The Davenport city leadership is receiving strong objections from the community regarding the elimination of regular standing-committee meetings by folding them into the bi-weekly Committee of the Whole (COW) meeting. How responsive it will be to the collective opposition to this serious degradation of the public process remains to be seen, especially since it tends to conduct far more business behind closed doors these days.

Recall that this issue, which City Administrator Craig Malin claims has been in review by council members and staff ever since a meeting with Lyle Sumek (the city's strategic planning facilitator), was introduced to the Finance Committee's February 1 meeting agenda mere hours before it was presented by Mayor Ed Winborn at the same. Also recall that virtually no discussion was had before Alderman Jamie Howard rushed it onto the consent agenda for the following Monday's Committee of the Whole.

Thankfully, during the COW, several citizens raised critical concerns over the language of the resolution and what appears to be the city's attempt to further distance the public from participation in city governance. Alderman Keith Meyer directed City Administrator Malin to address questions posed by citizens. Administrator Malin gave cursory responses to what amounted to glaring inadequacies in the resolution and amended Rules of Order for the City Council of Davenport. Alderman Ray Ambrose saw fit to table the matter, and all but Alderman Brian Dumas voted in favor of the motion.

This means the public gets a chance to right what could very well be an immobilizing wrong. The resolution specifically states that the elimination by consolidation of meetings "supports the mission of the city to be a responsible fiscal steward and engage citizens in the development of policy." It further claims it will "create opportunities for more council and citizen participation earlier in the review and deliberation of issues ... ."

I challenge the council to demonstrate how this procedural change would achieve those stated goals. These rules of order are antithetical to the above goals and, in fact, accomplish the opposite, practically eliminating council accountability.

Consider the following:

(1) No opportunity exists for the public to be heard on issues/items that are automatically placed on the consent agenda of the COW beforehand, other than contacting each alderman individually and making his or her case in the two days before the agenda is posted (48 hours before the meeting) and the meeting itself. This rule assumes aldermen will be available for all calls; that the public will be given the necessary time with each alderman to make his/her case; and once contacted, that aldermen will always relay citizens' positions/information on such issues during COWs. If aldermen fail in any one or all of these scenarios, accountability will have disappeared altogether.

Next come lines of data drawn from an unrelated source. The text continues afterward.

-- ==== Sys2Proof/Machine/Registers.lean ====
section
/-! DEFINITION. What a read of each register returns: the blocks of PF BAR0 and of a VF's BAR0, as the chapters' register tables
lay them out (02 R58, R59, R61), the records of the two windows as bytes, and the LEDs (20 R582). A read changes nothing but
where the access is RC, and that change is RC_COUNTER_READ (00 R14, R16). -/
namespace Sys2Proof.Machine

/-! ### Words of a block -/

/-- A register of a block: its offset, its length in bytes, and the value it reads as. -/
structure Reg where
  offset : Nat
  size : Nat
  value : Nat
  deriving DecidableEq, Repr, Inhabited

/-- A register of 32 bits. -/
def r32 (offset value : Nat) : Reg := ⟨offset, 4, value⟩
/-- A register of 64 bits. -/
def r64 (offset value : Nat) : Reg := ⟨offset, 8, value⟩
/-- A counter. -/
def rCtr (s : State) (offset : Nat) (c : Ctr) : Reg := r64 offset (cval s c).toNat
/-- A row of registers from a base at a stride. -/
def row (base stride n : Nat) (f : Nat → Nat → Reg) : List Reg := (List.range n).map (fun i => f (base + stride * i) i)
/-- The 32-bit word at an offset of a block; what no register covers reads as zero. -/
def wordAt (l : List Reg) (off : Nat) : Nat :=
  match l.find? (fun r => decide (r.offset ≤ off ∧ off < r.offset + r.size)) with
  | some r => r.value / 2 ^ (8 * (off - r.offset)) % 2 ^ 32
  | none => 0

/-! ### Records as bytes -/

/-- The 32 bytes of a journal entry (02 Table CMD-10). -/
def jnlBytes : Option JEntry → List Nat
  | none => List.replicate 32 0
  | some e =>
    leBytes 8 e.seq ++ leBytes 8 e.gen ++ leBytes 4 e.tag ++ leBytes 2 e.opcode ++ leBytes 2 e.func
      ++ [e.qp % 256, e.jflags % 256, e.status % 256, 0, 0, 0, e.accept % 256, e.done % 256]

/-! ### The general block: cycle, commands, hardware (Tables ARC-9, CMD-1, HWI-10) -/

/-- ARC_CYCLE_REF (01 Table ARC-9). -/
def cycleRef (s : State) : Nat :=
  match slowestRate s.cfg with
  | some f => s.cfg.cycleLen * f / unitsPerSec * 65536 + f
  | none => 0
/-- CMD_STATUS of a function. -/
def cmdStatus (s : State) (func : Nat) : Nat :=
  bbit (!(staged s func).isEmpty) 3 + bbit s.key.restricted 2 + s.cmd.ctrlDie % 2 * 2 + bbit s.cmd.ready 0
/-- The command registers of a function; the tail and head doorbells are write-only. -/
def cmdRegs (s : State) (func : Nat) : List Reg :=
  let a := aqOf s func
  [r64 0x400 s.cmd.gen, r32 0x408 (cmdStatus s func), r64 0x410 a.sqBase, r64 0x418 a.cqBase,
   r32 0x420 (bbit a.en 31 + bbit a.releasing 30 + a.cqLog2 % 16 * 256 + a.sqLog2 % 16),
   r64 0x428 s.cmd.jnlOldest, r64 0x430 s.cmd.jnlNext, r64 0x438 (tgetD s.cmd.cursor func 0).toNat,
   ⟨0x800, 512, bytesNat ((jnlWindow s func).flatMap jnlBytes)⟩]
/-- HWI_PINS: HEEL_N is low from a fall until it is judged, and the key pins stand at their debounced levels (log entry 113). -/
def pinsWord (s : State) : Nat :=
  s.hwi.pinSide % 2 * 512 + bbit (s.hwi.collarExt && s.key.extArmed) 8 + bbit s.flt.heelFall.isNone 7 + bbit s.lgc.runN 6
    + bbit s.lgc.stopN 5 + bbit s.hwi.ppsIn 4 + bbit s.hwi.pwrFailN 3 + bbit s.hwi.barkN 2 + bbit s.bkd.pwrOn 1
/-- The hardware registers. -/
def hwiRegs (s : State) : List Reg :=
  [r32 0xC00 (Config.revLetter % 256 * 2 ^ 24 + Config.dies s.variant * 2 ^ 16 + Config.behaviourRev % 65536),
   r64 0xC08 Config.serial.toNat, r32 0xC10 (bbit s.hwi.eject 6 + s.pair.side % 2 * 32 + s.hwi.slotId % 32), r32 0xC18 (pinsWord s),
   r32 0xC20 (s.hwi.crit % 256 * 2 ^ 24 + s.hwi.warn % 256 * 2 ^ 16 + twos 16 s.hwi.inlet)]
  ++ row 0xC40 4 (Config.dies s.variant) (fun o d => r32 o ((cval s (.hwiTjPeak d)).toNat % 65536 * 65536 + twos 16 (tgetD s.hwi.tj d 0)))
  ++ [rCtr s 0xC80 .hwiArbRx, rCtr s 0xC88 .hwiArbCrc]
/-- The general block. -/
def generalRegs (s : State) (die : Nat) : List Reg :=
  if die = 0 then [r32 0x200 s.cfg.cycleLen, r64 0x208 s.cycleNum, r32 0x210 (cycleRef s)] ++ cmdRegs s 0 ++ hwiRegs s else []

/-! ### Time (03 Table TIM-1) -/

/-- The capture set of a function, at a base. -/
def capRegs (s : State) (func base : Nat) : List Reg :=
  let c := tgetD s.tim.caps func {}
  [r64 (base + 0x08) c.raw, r64 (base + 0x10) c.time.sec, r32 (base + 0x18) c.time.ns, r32 (base + 0x1C) c.time.frac, r32 (base + 0x20) c.tq]
/-- TIM_UTC. -/
def utcWord (s : State) : Nat :=
  bbit s.tim.freqTraceable 20 + bbit s.tim.timeTraceable 19 + bbit s.tim.leap59 18 + bbit s.tim.leap61 17 + bbit s.tim.utcValid 16
    + twos 16 s.tim.utcOffset
/-- TIM_PPSIN. DESIGN CHOICE (log entry 143): an error that its 31 bits of 250 ps cannot hold wraps. -/
def ppsWord (s : State) : Nat :=
  bbit (match s.tim.ppsRaw with | some r => decide (s.tim.raw - r ≤ rawSec 2) | none => false) 31 + twos 31 s.tim.ppsErr
/-- The time block. -/
def timeRegs (s : State) (die : Nat) : List Reg :=
  (if die = 0 then capRegs s 0 0 ++
    [r64 0x28 s.tim.raw, r64 0x30 (twos 40 (setAt s.tim s.tim.raw).rate), r32 0x38 (utcWord s), r64 0x40 (ps s.tim.lanA.ofs), r64 0x48 (ps s.tim.lanB.ofs),
     r64 0x50 (ps s.tim.lanA.dly), r64 0x58 (ps s.tim.lanB.dly), r32 0x60 (holdAge s), r32 0x68 (ppsWord s)] else [])
  ++ [r32 0x100 (twos 32 (tgetD s.tim.dieSkew die 0))]

/-! ### Ports and switch (04 Tables NET-3 and NET-4, 05 Table SWC-4) -/

/-- NET_PORT_STATE of a management port: PAUSE and the watchdog act on all classes together, and an enabled port is ON
(log entry 113). -/
def mgmtWord (s : State) (m : Nat) : Nat :=
  let x := tgetD s.net.mgmt m {}
  (if x.wdHold then 255 * 2 ^ 24 else 0) + (if x.paused then 255 * 2 ^ 16 else 0) + linkNum x.link * 16
    + (if (mgmtCfg s m).enable = 1 then 2 else 0)
/-- The window of a port, from its place in the block: its state and its 54 counters. -/
def portRegs (s : State) (base port word : Nat) : List Reg :=
  r32 base word :: row (base + 0x100) 8 54 (fun o k => rCtr s o (.net port k))
/-- The network block. -/
def netRegs (s : State) (die : Nat) : List Reg :=
  (List.range 4).flatMap (fun n => portRegs s (0x1000 * n) (4 * die + n) (portWord s (4 * die + n)))
    ++ (if die < 2 then portRegs s 0x8000 (mgmtPort die) (mgmtWord s die) else [])
/-- The switch block: eight destinations of eight classes. -/
def swcRegs (s : State) (die : Nat) : List Reg :=
  [r32 0 (poolFree s die), r32 8 (cval s (.swcPoolPeak die)).toNat]
  ++ row 0x100 4 64 (fun o q => r32 o (occupancy s die (q / 8) (q % 8)))
  ++ row 0x200 8 64 (fun o q => rCtr s o (.swcTailDrop die q))
  ++ row 0x400 8 8 (fun o d => rCtr s o (.swcParityDrop die d)) ++ row 0x440 8 8 (fun o d => rCtr s o (.swcBadCut die d))
  ++ [rCtr s 0x480 (.swcUnknownDrop die), rCtr s 0x488 (.swcDdDiscard die), rCtr s 0x490 (.swcDdForgot die),
      rCtr s 0x498 (.swcLearnFull die), rCtr s 0x4A0 (.swcCutThrough die), rCtr s 0x4A8 (.swcTableParity die)]

/-! ### Ingest and filters (06 Table SVI-7, 07 Table FLT-6) -/

/-- The ingest block; a context that is not defined reads as zero. -/
def sviRegs (s : State) (die : Nat) : List Reg :=
  let sel := tgetD s.svi.ctxSel die 0
  let n := 1024 * die + sel
  r32 0 sel :: (if (svCtx s n).isSome then
      [r32 8 (sviCtxState (strSt s n)), r64 0x10 (strSt s n).lastReleased] ++ row 0x100 8 14 (fun o k => rCtr s o (.svi n k)) else [])
  ++ row 0x800 8 5 (fun o k => rCtr s o (.sviDie die k))
  ++ row 0x1000 4 128 (fun o w => r32 o (sumN ((List.range 8).map (fun i =>
      (let x := strSt s (1024 * die + 8 * w + i); if x.o.obj = .on then supNum x.sup else 0) * 16 ^ i))))
/-- FLT_ARRAY_STATE. -/
def arrayWord (s : State) (a : Nat) : Nat :=
  let mine := s.cfg.chains.filter (fun e => e.1 / 2048 == a)
  countBy (fun e => arrayOf s e.1 == a && decide (16 ≤ e.2.lane.length)) s.svi.streams * 2 ^ 32 + mine.length * 2 ^ 16
    + countBy (fun e => e.2.priv == 1) mine
/-- FLT_HEEL_PEND_FLAGS and the pending H. -/
def heelRegs (s : State) : List Reg :=
  [r64 0x800 s.cfg.heel.sec, r32 0x808 s.cfg.heel.ns, rCtr s 0x820 .fltHeelCount, rCtr s 0x828 .fltHeelIgnored]
  ++ (match s.flt.pending with
      | some p => [r64 0x810 p.sec, r32 0x818 p.ns, r32 0x81C (p.src % 4 * 4 + bbit p.clear 1 + 1)]
      | none => [])
/-- The filter block. -/
def fltRegs (s : State) (die : Nat) : List Reg :=
  let sel := tgetD s.flt.chainSel die 0
  let c := 8192 * die + sel
  [r32 0 sel, r64 8 (fltChainState s c), r64 0x10 (chainSt s c).lastInst, r32 0x18 (twos 32 (chainSt s c).lastDet)]
  ++ row 0x100 8 4 (fun o a => rCtr s o (.fltSat (4 * die + a))) ++ row 0x120 8 4 (fun o a => rCtr s o (.fltStall (4 * die + a)))
  ++ row 0x140 8 4 (fun o a => rCtr s o (.fltParity (4 * die + a))) ++ row 0x160 8 4 (fun o a => rCtr s o (.fltGoldenFail (4 * die + a)))
  ++ row 0x180 8 4 (fun o a => r64 o (arrayWord s (4 * die + a)))
  ++ (if die = 0 then heelRegs s else [])

/-! ### Signals, dispatch and placement (08 Table SIG-11, 09 Table GRF-9, 11 Table PLM-5) -/

/-- The signal block. -/
def sigRegs (s : State) (die : Nat) : List Reg :=
  let sel := tgetD s.sig.gsSel die 0
  let x := gsSt s (4096 * die + sel)
  let psel := tgetD s.sig.gpSel die 0
  let y := gpSt s (1024 * die + psel)
  [r32 0 sel, r32 8 ((if x.o.obj = .on then liveNum x.live else 0) * 16 + objNum x.o.obj), r64 0x10 (x.stNum % 2 ^ 32 * 2 ^ 32 + x.sqNum % 2 ^ 32)]
  ++ row 0x100 8 9 (fun o k => rCtr s o (.gs (4096 * die + sel) k))
  ++ [r32 0x400 psel, r32 0x408 (y.echo % 4 * 4 + objNum y.o.obj), r64 0x410 (y.stNum % 2 ^ 32 * 2 ^ 32 + y.sqNum % 2 ^ 32),
      rCtr s 0x418 (.gpTx (1024 * die + psel))]
  ++ row 0x800 8 4 (fun o k => rCtr s o (.gsDie die k)) ++ [rCtr s 0x820 (.sigLateWrite die), rCtr s 0x828 (.sigSvpLate die)]
  ++ (if die = 0 then [r32 0x900 s.sig.forces.length] else [])
/-- GRF_NODE_STATE. -/
def nodeWord (s : State) (id : Nat) : Nat :=
  match nodeAt s id with
  | none => 0
  | some (g, r) =>
    let l := locOf s id
    2 ^ 31 + bbit r.mustRun 30 + bbit r.prot 29 + objNum (groupSt (graphSt s g) r.group).obj * 2 ^ 24 + l.die % 8 * 2 ^ 21
      + l.region % 4 * 2 ^ 19 + l.cluster % 8 * 2 ^ 16 + g % 512
/-- The registers of a region in the dispatch block. -/
def regionRegs (s : State) (die a : Nat) : List Reg :=
  let r := 4 * die + a
  [r32 (0x400 + 8 * a) ((cval s (.grfRdyPeak r)).toNat * 2 ^ 16 + (readyList s r).length),
   r64 (0x420 + 8 * a) (spillOf s r * 2 ^ 32 + (cval s (.grfMsPeak r)).toNat * 2 ^ 16 + occOf s r)]
  ++ row (0x800 + 128 * a) 8 16 (fun o k => rCtr s o (.grfWaitHist r k)) ++ row (0xA00 + 64 * a) 8 8 (fun o k => rCtr s o (.grf r k))
/-- The dispatch block. Which unit runs a firing, and so the share of its second, the spec leaves to the module (log entry
113). -/
def grfRegs (s : State) (die : Nat) : List Reg :=
  let n := s.grf.nodeSel
  row 0 4 256 (fun o u => r32 o (unitBusy s (256 * die + u)))
  ++ (List.range 4).flatMap (regionRegs s die)
  ++ (if die = 0 then [r32 0xC00 n, r32 0xC08 (nodeWord s n), rCtr s 0xC10 (.grfNodeLate n), rCtr s 0xC18 (.grfNodeSkip n),
        r32 0xC20 s.grf.sched.length] else [])
/-- PLM_CL_LOAD of a cluster, by its number in the package. -/
def clusterWord (s : State) (k : Nat) : Nat :=
  let l := clusterLoc k
  bbit (s.plm.exclClusters.contains k || s.plm.exclDies.contains l.die || s.plm.bist.any (fun b => b.2.cluster == k)) 31
    + bbit ((clusterNodes s l).any (isProt s)) 30 + measOf s k % 1024 * 2 ^ 20 + clusterPlan s l % 1024 * 1024
    + (clusterNodes s l).length % 512
/-- The placement block. -/
def plmRegs (s : State) (die : Nat) : List Reg :=
  row 0 4 32 (fun o k => r32 o (clusterWord s (32 * die + k)))
  ++ row 0x80 4 4 (fun o a => r32 o (regionPlan s die a % 8192 * 2 ^ 16 + logicPlan s (procTasks s (4 * die + a)) % 1024))
  ++ [rCtr s 0x100 (.plmMigrate die), rCtr s 0x108 (.plmDefer die), rCtr s 0x110 (.plmBistSkip die)]
  ++ (if die = 0 then [r64 0x800 s.plm.mapGen,
        r32 0x808 (sumN (s.plm.exclDies.map (fun d => 2 ^ (16 + d))) + s.cfg.consolidate % 2 * 2 + bbit s.plm.frozen 0)] else [])

/-! ### Logic and the loop (12 Table LGC-9, 13 Table LOP-4) -/

/-- LGC_PROC_STATE of a processor. -/
def procWord (s : State) (p : Nat) : Nat :=
  let ts := procTasks s p
  tgetD s.lgc.bank p 0 % 2 * 2 ^ 31 + bbit (ts.any (fun t => thas s.lgc.staged2 t)) 30 + ts.length % 128 * 2 ^ 19
    + sumN (ts.map (fun t => match taskImg s t with | some g => g.instr.length | none => 0))
/-- The logic registers of die 0. -/
def lgcRegs0 (s : State) : List Reg :=
  let t := s.lgc.taskSel
  [r32 0x800 (keyPosition s.lgc.runN s.lgc.stopN * 16 + s.cfg.modeSrc % 2 * 4 + bbit s.lgc.stopN 1 + bbit s.lgc.runN 0),
   r32 0x808 t, r32 0x810 (taskWord s t), r64 0x818 (taskSt s t).t.lt, rCtr s 0x820 (.lgcTaskScans t),
   r32 0x828 (bbit (decide (s.lgc.retainGen = s.cmd.gen) && !s.lgc.retainOpen && s.pwr.restored) 31
     + (s.lgc.retainSigs.length + s.lgc.retainCtrs.length))]
/-- The logic block. -/
def lgcRegs (s : State) (die : Nat) : List Reg :=
  row 0 8 4 (fun o a => r32 o (procWord s (4 * die + a))) ++ row 0x40 8 4 (fun o a => r32 o (cval s (.lgcScanMax (4 * die + a))).toNat)
  ++ row 0x80 8 4 (fun o a => rCtr s o (.lgcOverrun (4 * die + a))) ++ (if die = 0 then lgcRegs0 s else [])
/-- The loop block. -/
def lopRegs (s : State) : List Reg :=
  [r32 0 (loopWord s), r64 8 s.lop.last, r32 0x10 s.lop.yp.toNat, r32 0x14 s.lop.i.toNat]
  ++ row 0x100 4 37 (fun o i => r32 o (coefAt s.lop i).toNat) ++ row 0x200 8 6 (fun o k => rCtr s o (.lop k))

/-! ### The pair, the VFs, the recorder, keys (14 Table PAIR-10, 15 Table VFN-6, 16 Table EVR-4, 17 Table KEY-10) -/

/-- The pair block. -/
def pairRegs (s : State) : List Reg :=
  [r64 0 (pairWord s), r32 8 (leaseLeft s), r32 0x10 (lanesUp s), r32 0x18 (flagsNow s).toNat]
  ++ row 0x100 8 10 (fun o k => rCtr s o (.pair k)) ++ row 0x200 8 64 (fun o i => rCtr s o (.leash (i / 4) (i % 4)))
  ++ [⟨0x800, 256, bytesNat s.pair.report⟩]
/-- The VF block. -/
def vfnRegs (s : State) : List Reg :=
  let v := s.vfn.sel
  [r32 0 (s.cfg.fraction % 1024 * 2 ^ 16 + vfCount s), r32 0x100 v, r32 0x108 (vfWord s v), r32 0x110 (vfSt s v).tol]
  ++ row 0x40 8 4 (fun o r => r64 o (vfFloor s r)) ++ row 0x60 8 4 (fun o r => r64 o (share s 0 r - useOf s 0 r))
  ++ row 0x140 8 4 (fun o r => r64 o (share s (v + 1) r)) ++ row 0x160 8 4 (fun o r => r64 o (useOf s (v + 1) r))
  ++ row 0x200 8 4 (fun o k => rCtr s o (.vfn v k))
/-- The recorder block. -/
def evrRegs (s : State) : List Reg :=
  [r64 0 s.evr.oldest, r64 8 s.evr.next, r64 0x10 s.evr.durable, r64 0x18 s.evr.cursor.toNat, r32 0x20 (stagedCount s),
   r32 0x28 (cval s .evrStagePeak).toNat, rCtr s 0x30 .evrLost, rCtr s 0x38 .evrWritten,
   ⟨0x400, 1024, bytesNat ((evrWindow s).flatMap evrBytes)⟩]
/-- The keys block. -/
def keyRegs (s : State) : List Reg :=
  let n := s.key.slotSel
  [r32 0 (s.key.rollback % 128 * 2 ^ 16 + s.key.running % 2 * 1024 + bbit s.key.fallback 9 + bbit s.key.extArmed 8
     + bbit s.key.restricted 1 + bbit s.key.latch 0),
   r32 8 (s.key.count % 65536 * 65536 + s.key.cause % 128), r64 0x10 s.key.tamperTime, r32 0x18 n, r32 0x20 (slotWord s n),
   r64 0x28 (kcvOf (slotSt s n).current), rCtr s 0x100 .keyOps, rCtr s 0x108 .keyRemask, rCtr s 0x110 .keyTamperAbort,
   rCtr s 0x118 .keyUnwrapFail]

(2) Committees are divided into four areas: Finance, Community Development, Public Safety, and Public Works. Currently, five individual meetings are held to deal with items that fall into one of these four categories. As a result, focused, detailed attention can be given to agenda items in an informative environment, where all parties involved can dialogue with the aldermen assigned to those committees for at least an hour's time. These committee aldermen are able to do due diligence on taxpayers' behalf, as well as act as advocates for citizens' city business. The new rules would eliminate those four-plus hours of direct two-way discussion, and four-plus days before it is dealt with at the COW (at a minimum) where no two-way dialogue is permitted unless a committee chair allows it.

(3) All items on the consent agenda will vie for council attention in one large cattle call. The four dedicated hours to specific items will no longer be available. My prediction is that agendas will include highly controversial items in the same agendas or close to one another. This will automatically marginalize the issues and water them down in such an environment, especially because time will interfere with due process.

(4) A far smaller number of aldermen will be responsible for allowing items to be included on an agenda, and even discussed at all during either the COW or regular council meetings. The filtering process becomes controlled by a few, according to how each mayor chooses committee chairs. Whether an issue even makes an agenda comes under the purview of a far smaller number of councilmen. And when an issue is introduced via agenda, it is automatically placed upon the consent agenda, and the public is dependent on the council to bring it forward for any sort of discussion at all.

(5) Finally, how are the committee chairs devising the consent agenda to begin with, without any public process whatsoever? Committees will still exist behind closed doors. But whether citizens have had input regarding the week's agenda is anybody's guess. How agenda items are influenced becomes a serious matter when most of it remains hidden from public scrutiny. This is certainly one of the most egregious of the new rules of order.

These concerns are no small matter. We are at greater risk than ever for specious local legislation to prevail if this resolution is passed. And there are plenty of issues championed by special interests on the not-so-distant horizon that would have clear advantage under these new rules. Citizens' involvement has never been more necessary to safeguard the public due process in civic governance. Make yourself heard.